MAI-Transcribe-1
Transcribe an audio file via Azure AI Speech using Microsoft's MAI-Transcribe-1 model.
Quick start
node {baseDir}/scripts/transcribe.js /path/to/audio.m4a
Defaults:
- Model:
mai-transcribe-1 - Output:
<input>.txt - API version:
2025-10-15
Useful flags
node {baseDir}/scripts/transcribe.js /path/to/audio.ogg --out /tmp/transcript.txt
node {baseDir}/scripts/transcribe.js /path/to/audio.m4a --language en-GB
node {baseDir}/scripts/transcribe.js /path/to/audio.m4a --json --out /tmp/transcript.json
node {baseDir}/scripts/transcribe.js /path/to/audio.wav --model mai-transcribe-1
node {baseDir}/scripts/transcribe.js --help
Required env vars
export AZURE_SPEECH_ENDPOINT="https://YOUR-RESOURCE.cognitiveservices.azure.com"

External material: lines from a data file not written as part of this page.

-- ==== Sys2Proof/Machine/Operate.lean ====
section
/-! DEFINITION. ADD, AND, NOT (spec/40_operate.md R70 to R76): sources read before the destination is written,
results modulo 65536, COND from the result. -/

namespace Sys2Proof.Machine

/-- ADD, register mode (R70). -/
def execAddReg (dr sr1 sr2 : Reg) (s : State) : Result := .next (writeResult s dr (s.reg sr1 + s.reg sr2))

/-- ADD, immediate mode (R71). -/
def execAddImm (dr sr1 : Reg) (imm : Word) (s : State) : Result := .next (writeResult s dr (s.reg sr1 + imm))

/-- AND, register mode (R72). -/
def execAndReg (dr sr1 sr2 : Reg) (s : State) : Result := .next (writeResult s dr (s.reg sr1 &&& s.reg sr2))

/-- AND, immediate mode, with the sign-extended immediate (R73; spec/90_conflicts.md C1). -/
def execAndImm (dr sr1 : Reg) (imm : Word) (s : State) : Result := .next (writeResult s dr (s.reg sr1 &&& imm))

/-- NOT (R74). -/
def execNot (dr sr : Reg) (s : State) : Result := .next (writeResult s dr (~~~ s.reg sr))

end Sys2Proof.Machine
end

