-- ==== Sys2Proof/Machine/Reserved.lean ====
section
/-! DEFINITION. The reserved opcodes RTI and RES (spec/44_trap_reserved.md R118, R119): each takes the decode fault of
spec/60_exceptions.md R131. -/

namespace Sys2Proof.Machine

/-- RTI (R118). -/
def execRti (s : State) : Result := .next (raiseFault .reservedOpcode s)

/-- RES (R119). -/
def execRes (s : State) : Result := .next (raiseFault .reservedOpcode s)

end Sys2Proof.Machine
end

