/-- Settles O8: the long flag is set, and JSR is the link and a jump. -/
theorem jsrLinksAndJumpsRelative : Obligations.JsrLinksAndJumpsRelative := by
  constructor
  · intro w hw
    have hlong : w.getLsbD config.jsrLongBit = true := getLsbD_of_and_eq (k := 11) hw (by decide)
    rw [decode_of_opJSR (opcodeField_of_and_eq hw (by decide)), if_pos hlong, fieldOffset11]
  · intro off s
    rw [exec_jsr]
    rfl

/-- R7 holds the link by the time the base register is read; every other base holds what it held (decision D20). -/
theorem reg_linkR7 (s : State) (r : Reg) : (linkR7 s).reg r = if r = .r7 then s.pc else s.reg r :=
  regs_get_set s.regs .r7 r s.pc

/-- Settles O9: the long flag is clear, and the base is read from the linked registers. -/
theorem jsrrLinksBeforeReadingBase : Obligations.JsrrLinksBeforeReadingBase := by
  constructor
  · intro w hw
    have hlong : w.getLsbD config.jsrLongBit = false := getLsbD_of_and_eq (k := 11) hw (by decide)
    rw [decode_of_opJSR (opcodeField_of_and_eq hw (by decide)), hlong, if_neg Bool.false_ne_true]
  · intro base s
    rw [exec_jsrr, reg_linkR7]
    rfl

end Sys2Proof.Proofs
end

section
/-! Everything an instruction can do. `Effect` lists the shapes of change that the tables of the spec speak of
(spec/10_state.md R12, R13, R16, spec/20_memory.md R46, spec/44_trap_reserved.md R120, R121); `exec_effect` ties it to
`exec`, and the frame statements follow by its cases. -/

namespace Sys2Proof.Proofs

open Sys2Proof Sys2Proof.Machine Sys2Proof.Laws

/-! Reads in a row. -/

/-- The state after reads at the addresses listed, in order. -/
def readAll (addrs : List Word) (s : State) : State := addrs.foldl (fun u a => (memRead u a).2) s

@[simp] theorem readAll_cons (a : Word) (addrs : List Word) (s : State) :
    readAll (a :: addrs) s = readAll addrs (memRead s a).2 := rfl

/-- Reads away from KBSR_ADDR change nothing. -/
theorem readAll_plain {addrs : List Word} (s : State) (h : config.kbsrAddr ∉ addrs) : readAll addrs s = s := by
  induction addrs with
  | nil => rfl
  | cons a addrs ih =>
    obtain ⟨ha, hrest⟩ := not_or.mp (mt List.mem_cons.mpr h)
    rw [readAll_cons, memRead_plain (Ne.symm ha), ih hrest]

theorem readAll_frame (addrs : List Word) (s : State) : SameButPolls s (readAll addrs s) := by
  induction addrs generalizing s with
  | nil => exact sameButPolls_refl s
  | cons a addrs ih => exact sameButPolls_trans (memRead_frame s a) (ih _)

@[simp] theorem readAll_regs (addrs : List Word) (s : State) : (readAll addrs s).regs = s.regs :=
  (readAll_frame addrs s).1
@[simp] theorem readAll_pc (addrs : List Word) (s : State) : (readAll addrs s).pc = s.pc :=
  (readAll_frame addrs s).2.1
@[simp] theorem readAll_cond (addrs : List Word) (s : State) : (readAll addrs s).cond = s.cond :=
  (readAll_frame addrs s).2.2.1
@[simp] theorem readAll_run (addrs : List Word) (s : State) : (readAll addrs s).run = s.run :=
  (readAll_frame addrs s).2.2.2.1
@[simp] theorem readAll_ir (addrs : List Word) (s : State) : (readAll addrs s).ir = s.ir :=
  (readAll_frame addrs s).2.2.2.2.1
@[simp] theorem readAll_console (addrs : List Word) (s : State) : (readAll addrs s).console = s.console :=
  (readAll_frame addrs s).2.2.2.2.2.1
theorem readAll_cells (addrs : List Word) (s : State) :
    SameCellsBut [config.kbsrAddr, config.kbdrAddr] s (readAll addrs s) :=
  (readAll_frame addrs s).2.2.2.2.2.2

export AZURE_SPEECH_KEY="YOUR_SPEECH_RESOURCE_KEY"
How to get the API key
- Go to the Azure portal and open your Speech or Foundry Speech resource.
- Open Keys and Endpoint.
- Copy:
- the resource endpoint, for example
https://your-resource.cognitiveservices.azure.com - one of the resource keys
- the resource endpoint, for example
- Export them:
export AZURE_SPEECH_ENDPOINT="https://YOUR-RESOURCE.cognitiveservices.azure.com"
export AZURE_SPEECH_KEY="YOUR_SPEECH_RESOURCE_KEY"
If gh-style copy-paste chaos is happening, the most important bit is that this skill expects the Speech resource endpoint, not a generic Foundry project URL.
Optional:
export AZURE_SPEECH_API_VERSION="2025-10-15"
API shape
The script calls:
POST {AZURE_SPEECH_ENDPOINT}/speechtotext/transcriptions:transcribe?api-version=2025-10-15
Headers:
Ocp-Apim-Subscription-Key: {AZURE_SPEECH_KEY}
Multipart form fields:
audiodefinition
Example definition payload:
{
"enhancedMode": {
"enabled": true,
"model": "mai-transcribe-1"
}
}
Notes
- This is the same style of skill as the Whisper one: a small documented script wrapper, not a built-in OpenClaw media pipeline.
- Tested successfully against a live Azure Speech resource.
--jsonwrites the raw Azure response for debugging or downstream processing.- Audio is uploaded to Microsoft for processing.